Integrative genomics analysis of chromosome 5p gain in cervical cancer reveals target over-expressed genes, including Drosha

Abstract

Background: Copy number gains and amplifications are characteristic feature of cervical cancer (CC) genomes for which the underlying mechanisms are unclear. These changes may possess oncogenic properties by deregulating tumor-related genes. Gain of short arm of chromosome 5 (5p) is the most frequent karyotypic change in CC.

Methods: To examine the role of 5p gain, we performed a combination of single nucleotide polymorphism (SNP) array, fluorescence in situ hybridization (FISH), and gene expression analyses on invasive cancer and in various stages of CC progression.

Results: The SNP and FISH analyses revealed copy number increase (CNI) of 5p in 63% of invasive CC, which arises at later stages of precancerous lesions in CC development. We integrated chromosome 5 genomic copy number and gene expression data to identify key target over expressed genes as a consequence of 5p gain. One of the candidates identified was Drosha (RNASEN), a gene that is required in the first step of microRNA (miRNA) processing in the nucleus. Other 5p genes identified as targets of CNI play a role in DNA repair and cell cycle regulation (BASP1, TARS, PAIP1, BRD9, RAD1, SKP2, and POLS), signal transduction (OSMR), and mitochondrial oxidative phosphorylation (NNT, SDHA, and NDUFS6), suggesting that disruption of pathways involving these genes may contribute to CC progression.
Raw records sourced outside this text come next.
-- ==== Sys2Proof/Tests/Slice0.lean ====
section
/-! SUPPORT. The model's own tests: expected results are the vectors of 95_test_vectors.md (named by their
ids) and the words of the opcode map, and each theorem is one decode or one step. After them, a witness for
every statement that has hypotheses. -/

namespace Sys2Proof.Tests

set_option Elab.async false

open Sys2Proof.Machine

/-! ## Decoding, from the encodings of R61 written out bit by bit -/

theorem test_decode_cls : decodeTableWord 16 0b0000000011100000 = some .cls := by decide +kernel
theorem test_decode_ret : decodeTableWord 16 0b0000000011101110 = some .ret := by decide +kernel
theorem test_decode_jp : decodeTableWord 16 0b0001001000110100 = some (.jp 0x234) := by decide +kernel
theorem test_decode_call : decodeTableWord 16 0b0010001100000001 = some (.call 0x301) := by decide +kernel
theorem test_decode_seImm : decodeTableWord 16 0b0011001101000010 = some (.seImm 3 0x42) := by decide +kernel
theorem test_decode_sneImm : decodeTableWord 16 0b0100001101000010 = some (.sneImm 3 0x42) := by decide +kernel
theorem test_decode_seReg : decodeTableWord 16 0b0101000100100000 = some (.seReg 1 2) := by decide +kernel
theorem test_decode_ldImm : decodeTableWord 16 0b0110101010101011 = some (.ldImm 10 0xAB) := by decide +kernel
theorem test_decode_addImm : decodeTableWord 16 0b0111111100000001 = some (.addImm 15 1) := by decide +kernel
theorem test_decode_ldReg : decodeTableWord 16 0b1000000100100000 = some (.ldReg 1 2) := by decide +kernel
theorem test_decode_orReg : decodeTableWord 16 0b1000000100100001 = some (.orReg 1 2) := by decide +kernel
theorem test_decode_andReg : decodeTableWord 16 0b1000000100100010 = some (.andReg 1 2) := by decide +kernel
theorem test_decode_xorReg : decodeTableWord 16 0b1000000100100011 = some (.xorReg 1 2) := by decide +kernel
theorem test_decode_addReg : decodeTableWord 16 0b1000000100100100 = some (.addReg 1 2) := by decide +kernel
theorem test_decode_sub : decodeTableWord 16 0b1000000100100101 = some (.sub 1 2) := by decide +kernel
theorem test_decode_shr : decodeTableWord 16 0b1000000100100110 = some (.shr 1 2) := by decide +kernel
theorem test_decode_subn : decodeTableWord 16 0b1000000100100111 = some (.subn 1 2) := by decide +kernel
theorem test_decode_shl : decodeTableWord 16 0b1000000100101110 = some (.shl 1 2) := by decide +kernel
theorem test_decode_sneReg : decodeTableWord 16 0b1001000100100000 = some (.sneReg 1 2) := by decide +kernel
theorem test_decode_ldI : decodeTableWord 16 0b1010001011110000 = some (.ldI 0x2F0) := by decide +kernel
theorem test_decode_jpV0 : decodeTableWord 16 0b1011001100000000 = some (.jpV0 0x300) := by decide +kernel
theorem test_decode_rnd : decodeTableWord 16 0b1100001100001111 = some (.rnd 3 0x0F) := by decide +kernel
theorem test_decode_drw : decodeTableWord 16 0b1101000100100101 = some (.drw 1 2 5) := by decide +kernel
theorem test_decode_skp : decodeTableWord 16 0b1110010010011110 = some (.skp 4) := by decide +kernel
theorem test_decode_sknp : decodeTableWord 16 0b1110010010100001 = some (.sknp 4) := by decide +kernel
theorem test_decode_ldVxDT : decodeTableWord 16 0b1111001100000111 = some (.ldVxDT 3) := by decide +kernel
theorem test_decode_ldVxK : decodeTableWord 16 0b1111010100001010 = some (.ldVxK 5) := by decide +kernel
theorem test_decode_ldDTVx : decodeTableWord 16 0b1111001000010101 = some (.ldDTVx 2) := by decide +kernel
theorem test_decode_ldSTVx : decodeTableWord 16 0b1111001000011000 = some (.ldSTVx 2) := by decide +kernel
theorem test_decode_addI : decodeTableWord 16 0b1111001000011110 = some (.addI 2) := by decide +kernel
theorem test_decode_ldF : decodeTableWord 16 0b1111010100101001 = some (.ldF 5) := by decide +kernel
theorem test_decode_ldB : decodeTableWord 16 0b1111000000110011 = some (.ldB 0) := by decide +kernel
theorem test_decode_ldMemVx : decodeTableWord 16 0b1111001001010101 = some (.ldMemVx 2) := by decide +kernel
theorem test_decode_ldVxMem : decodeTableWord 16 0b1111001001100101 = some (.ldVxMem 2) := by decide +kernel
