-- ==== Sys2Proof/Machine/Crypto.lean ====
section
/-!
DEFINITION. The cryptographic operations that spec/15 names by their standards: SHA-512, HMAC-SHA-512 and HKDF
(FIPS 180-4, RFC 2104, RFC 5869), and ECDSA and ECDH on P-521 (FIPS 186-5, SEC 1). Scalars and coordinates are 66-octet
big-endian strings (R401). PRESUMED (assumption 9): the standards' texts, which the manual names and does not repeat.
-/
namespace Sys2Proof.Machine

open Sys2Proof

/-! ### SHA-512 -/

/-- Big-endian number of a string of octets. -/
def beNat (l : List Byte) : Nat := l.foldl (fun a b => 256 * a + b.toNat) 0

/-- `k` octets of `v`, most significant first. -/
def natBe (k v : Nat) : List Byte := (natLe k v).reverse

/-- The first `n` primes at or after `p`, by trial division. -/
def isPrime (p : Nat) : Bool := decide (2 ≤ p) && (List.range p).all fun d => decide (d < 2) || p % d != 0
def primes80 : List Nat := (List.range 410).filter isPrime

/-- `floor(n^(1/k))`, by binary digits below bit `b`. -/
def rootGo (k n : Nat) : Nat → Nat → Nat
  | 0, r => r
  | b + 1, r => rootGo k n b (if (r + 2 ^ b) ^ k ≤ n then r + 2 ^ b else r)

/-- First 64 bits of the fractional part of the k-th root of `p`. -/
def rootFrac (k p : Nat) : W64 := BitVec.ofNat 64 (rootGo k (p * 2 ^ (64 * k)) 70 0)

/-- The round constants: cube roots of the first 80 primes. -/
def shaK : List W64 := primes80.map (rootFrac 3)

/-- The initial hash value: square roots of the first 8 primes. -/
def shaInit : List W64 := (primes80.take 8).map (rootFrac 2)

def shaS0 (x : W64) : W64 := x.rotateRight 1 ^^^ x.rotateRight 8 ^^^ x >>> 7
def shaS1 (x : W64) : W64 := x.rotateRight 19 ^^^ x.rotateRight 61 ^^^ x >>> 6
def shaB0 (x : W64) : W64 := x.rotateRight 28 ^^^ x.rotateRight 34 ^^^ x.rotateRight 39
def shaB1 (x : W64) : W64 := x.rotateRight 14 ^^^ x.rotateRight 18 ^^^ x.rotateRight 41

/-- Message schedule, newest word first. -/
def shaExpand : Nat → List W64 → List W64
  | 0, l => l
  | n + 1, l =>
    shaExpand n ((shaS1 (l.getD 1 0) + l.getD 6 0 + shaS0 (l.getD 14 0) + l.getD 15 0) :: l)

/-- One round on the eight working variables. -/
def shaRound (h : List W64) (kw : W64) : List W64 :=
  match h with
  | [a, b, c, d, e, f, g, i] =>
    let t1 := i + shaB1 e + ((e &&& f) ^^^ (~~~e &&& g)) + kw
    let t2 := shaB0 a + ((a &&& b) ^^^ (a &&& c) ^^^ (b &&& c))
    [t1 + t2, a, b, c, d + t1, e, f, g]
  | l => l

/-- `n` big-endian 64-bit words of a string. -/
def wordsBe : Nat → List Byte → List W64
  | 0, _ => []
  | n + 1, l => BitVec.ofNat 64 (beNat (l.take 8)) :: wordsBe n (l.drop 8)

/-- The compression of one 128-byte block. -/
def shaBlock (ks : List W64) (h : List W64) (blk : List Byte) : List W64 :=
  let w := (shaExpand 64 (wordsBe 16 blk).reverse).reverse
  let r := (List.zipWith (· + ·) ks w).foldl shaRound h
  List.zipWith (· + ·) h r

/-- The compression over `n` blocks. -/
def shaBlocks (ks : List W64) : Nat → List W64 → List Byte → List W64
  | 0, h, _ => h
  | n + 1, h, l => shaBlocks ks n (shaBlock ks h (l.take 128)) (l.drop 128)

/-- SHA-512. -/
def sha512 (m : List Byte) : List Byte :=
  let z := (239 - m.length % 128) % 128
  let p := m ++ 0x80#8 :: List.replicate z 0 ++ natBe 16 (8 * m.length)
  (shaBlocks shaK (p.length / 128) shaInit p).flatMap fun w => natBe 8 w.toNat

/-- HMAC-SHA-512. -/
def hmac512 (key m : List Byte) : List Byte :=
  let k0 := if 128 < key.length then sha512 key else key
  let k := k0 ++ List.replicate (128 - k0.length) 0
  sha512 (k.map (· ^^^ 0x5C#8) ++ sha512 (k.map (· ^^^ 0x36#8) ++ m))

/-- HKDF-SHA-512 with an output of 64 octets: one block of expansion. -/
def hkdf64 (ikm salt info : List Byte) : List Byte := hmac512 (hmac512 salt ikm) (info ++ [1#8])

/-! ### P-521 -/

/-- The field prime, the curve constant b, the base point and its order. -/
def ecP : Nat := 2 ^ 521 - 1
def ecB : Nat := 0x51953eb9618e1c9a1f929a21a0b68540eea2da725b99b315f3b8b489918ef109e156193951ec7e937b1652c0bd3bb1bf073573df883d2c34f1ef451fd46b503f00
def ecGx : Nat := 0xc6858e06b70404e9cd9e3ecb662395b4429c648139053fb521f828af606b4d3dbaa14b5e77efe75928fe1dc127a2ffa8de3348b3c1856a429bf97e7e31c2e5bd66
def ecGy : Nat := 0x11839296a789a3bc0045c8a5fb42c7d1bd998f54449579b446817afbd17273e662c97ee72995ef42640c550b9013fad0761353c7086a272c24088be94769fd16650
def ecN : Nat := 0x1fffffffffffffffffffffffffffffffffffffffffffffffffffffffffffffffffa51868783bf2f966b7fcc0148f709a5d03bb5c9b8899c47aebb6fb71e91386409

/-- `a^e mod m` over `k` bits of `e`. -/
def powMod (m : Nat) : Nat → Nat → Nat → Nat
  | 0, _, _ => 1 % m
  | k + 1, a, e =>
    let h := powMod m k (a * a % m) (e / 2)
    if e % 2 = 1 then a * h % m else h

/-- Inverse modulo a prime of at most 521 bits. -/
def invMod (m a : Nat) : Nat := powMod m 521 (a % m) (m - 2)

/-- A point in Jacobian coordinates; z = 0 is the point at infinity. -/
structure Jac where
  x : Nat
  y : Nat
  z : Nat
  deriving DecidableEq, Repr

/-- `a - b` in the field. -/
def subP (a b : Nat) : Nat := (a + (ecP - b % ecP)) % ecP

/-- Doubling on y² = x³ − 3x + b. -/
def Jac.dbl (p : Jac) : Jac :=
  if p.z = 0 ∨ p.y = 0 then ⟨1, 1, 0⟩ else
  let zz := p.z * p.z % ecP
  let yy := p.y * p.y % ecP
  let s := 4 * p.x * yy % ecP
  let m := 3 * (subP p.x zz) * ((p.x + zz) % ecP) % ecP
  let x := subP (m * m % ecP) (2 * s)
  ⟨x, subP (m * subP s x % ecP) (8 * yy * yy), 2 * p.y * p.z % ecP⟩

/-- Addition. -/
def Jac.add (p q : Jac) : Jac :=
  if p.z = 0 then q else if q.z = 0 then p else
  let pz := p.z * p.z % ecP
  let qz := q.z * q.z % ecP
  let u1 := p.x * qz % ecP
  let u2 := q.x * pz % ecP
  let s1 := p.y * qz % ecP * q.z % ecP
  let s2 := q.y * pz % ecP * p.z % ecP
  if u1 = u2 then (if s1 = s2 then p.dbl else ⟨1, 1, 0⟩) else
  let h := subP u2 u1
  let r := subP s2 s1
  let hh := h * h % ecP
  let hhh := h * hh % ecP
  let v := u1 * hh % ecP
  let x := subP (subP (r * r % ecP) hhh) (2 * v)
  ⟨x, subP (r * subP v x % ecP) (s1 * hhh), h * p.z % ecP * q.z % ecP⟩

/-- `k * p` over `n` bits of `k`. -/
def Jac.mulGo : Nat → Nat → Jac → Jac
  | 0, _, _ => ⟨1, 1, 0⟩
  | n + 1, k, p =>
    let h := Jac.mulGo n (k / 2) p.dbl
    if k % 2 = 1 then p.add h else h

/-- The affine coordinates of `k * (x, y)`; none at infinity. -/
def ecMul (k x y : Nat) : Option (Nat × Nat) :=
  let q := Jac.mulGo 522 k ⟨x, y, 1⟩
  if q.z = 0 then none
  else
    let i := invMod ecP q.z
    let ii := i * i % ecP
    some (q.x * ii % ecP, q.y * ii % ecP * i % ecP)

/-- The point of a 132-octet public key X ∥ Y, when it lies on the curve (R418). -/
def ecPoint (pub : List Byte) : Option (Nat × Nat) :=
  let x := beNat (pub.take 66)
  let y := beNat ((pub.drop 66).take 66)
  if x < ecP ∧ y < ecP ∧ y * y % ecP = (x * x * x + (ecP - 3) * x + ecB) % ecP then some (x, y) else none

/-- The 132 octets of a point. -/
def ecOctets (p : Nat × Nat) : List Byte := natBe 66 p.1 ++ natBe 66 p.2

/-- The public key of a private scalar. -/
def ecPublic (d : Nat) : List Byte :=
  match ecMul d ecGx ecGy with
  | some p => ecOctets p
  | none => List.replicate 132 0

/-- ECDSA P-521 verification of the signature r ∥ s over a SHA-512 digest. -/
def ecdsaVerify (pub digest sig : List Byte) : Bool :=
  let r := beNat (sig.take 66)
  let s := beNat ((sig.drop 66).take 66)
  match ecPoint pub with
  | none => false
  | some (x, y) =>
    if r = 0 ∨ s = 0 ∨ ecN ≤ r ∨ ecN ≤ s then false
    else
      let w := invMod ecN s
      let p1 := Jac.mulGo 522 (beNat digest * w % ecN) ⟨ecGx, ecGy, 1⟩
      let p2 := Jac.mulGo 522 (r * w % ecN) ⟨x, y, 1⟩
      let q := p1.add p2
      if q.z = 0 then false
      else
        let i := invMod ecP q.z
        q.x * (i * i % ecP) % ecP % ecN == r

/-- ECDSA signature r ∥ s of a digest under private scalar `d` with the per-signature scalar `k`. -/
def ecdsaSign (d k : Nat) (digest : List Byte) : List Byte :=
  match ecMul k ecGx ecGy with
  | none => List.replicate 132 0
  | some (x, _) =>
    let r := x % ecN
    let s := invMod ecN k * ((beNat digest + r * d) % ecN) % ecN
    natBe 66 r ++ natBe 66 s

/-- The 66-octet x-coordinate of the shared point of a private scalar and a public key. -/
def ecdhX (d : Nat) (pub : List Byte) : List Byte :=
  match ecPoint pub with
  | none => List.replicate 66 0
  | some (x, y) =>
    match ecMul d x y with
    | some p => natBe 66 p.1
    | none => List.replicate 66 0

/-- The module's identity public key and its SHA-512 digest (R401). -/
def idPublic : List Byte := ecPublic (Config.idScalar % (ecN - 1) + 1)
def idDigest : List Byte := sha512 idPublic

/-- Octets of fresh draw number `n`. -/
def freshOctets (n k : Nat) : List Byte := (List.range k).map (Config.freshByte n)

/-- A fresh private scalar: draw `n` taken modulo the order less one, plus one. -/
def freshScalar (n : Nat) : Nat := beNat (freshOctets n 74) % (ecN - 1) + 1

/-- The octets of a constant held as a number, octet i at bits 8i. -/
def constOctets (k v : Nat) : List Byte := natLe k v

end Sys2Proof.Machine
end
Conclusion: Taken together, we demonstrate the power of integrating genomics data with expression data in deciphering tumor-related targets of CNI. Identification of 5p gene targets in CC denotes an important step towards biomarker development and forms a framework for testing as molecular therapeutic targets.

Figure 1

Identification of chromosome 5p genomic alterations in cervical cancer.A-B. Copy number alterations in log2 ratio of chromosome 5 identified by 250 K NspI SNP array. Each vertical column represents a sample with genomic regions representing from pter (top) to qter (bottom). Prefix "T" indicates primary tumor; "CL" indicates cell line. The blue-red scale bar (-1 to +1) at the bottom represents the copy number changes relative to mean across the samples. The intensities of blue and red indicate relative decrease and increase in copy numbers, respectively. G-banded ideogram of chromosome 5 is shown on the extreme right in each panel. A. Identification of 5p gain as the most frequent genomic alteration in CC. All tumors that exhibited 5p gain are shown. Inferred copy number view of HeLa cell line showing 5p gain from normal (2N) (red line) is shown on right. B. 5q deletions in CC. All tumors that exhibited 5q deletions arranged from largest to smallest deletion are shown. Inferred copy number view of T-1875 showing 5q deletion from normal (2N) (red line) is shown on right. C-F. Fluorescence in situ hybridization (FISH) identification of 5p gains in invasive cancer (C-E) and high-grade cervical intra-epithelial lesion (HSIL) (F). Green signals represent 5p15.2 probe and Red signals represent probe mapping to 5q31 region used as control. Panels C-D represent invasive CC cases with increased copies of 5p (green) compared to 5q (red). Note the concordance of SNP copy number changes (panel A) and increased copies of 5p by FISH (panels C-E) for tumors T-207, T-218, and T-1981, respectively. Panel F showing 4 copies of chromosome 5p and 5q (tetrasomy 5) on a pap smear from HSIL.

Figure 2

Supervised analysis of over expressed genes identified as a consequence of gain of chromosome 5q in cervical cancer. Significantly differentially expressed genes were identified by filtering all the over expressed genes on chromosome 5p between tumor that showed gain of 5p and tumors with out 5p gain. In the matrix, each row represents the gene expression relative to group mean and each column represents a sample (shown on Top). T, represents primary tumor; CL, represents cell line. The dendrogram on left shows unsupervised clustering of genes differentially expressed between tumors with and without gain. The names of genes are shown on right. The scale bar (-2 to +2) on the bottom represents the level of expression with intensities of blue represents decrease and red for increase in expression. The groups within tumors shown at top represent no gain of chromosome 5p (I) and 5p gain (II).

Figure 3

Relative expression of differentially expressed genes as a consequence of 5p gain in relation to GAPDH in normal and tumors with and without gain of 5p gain. Genes are shown on top left-side corner of each panel.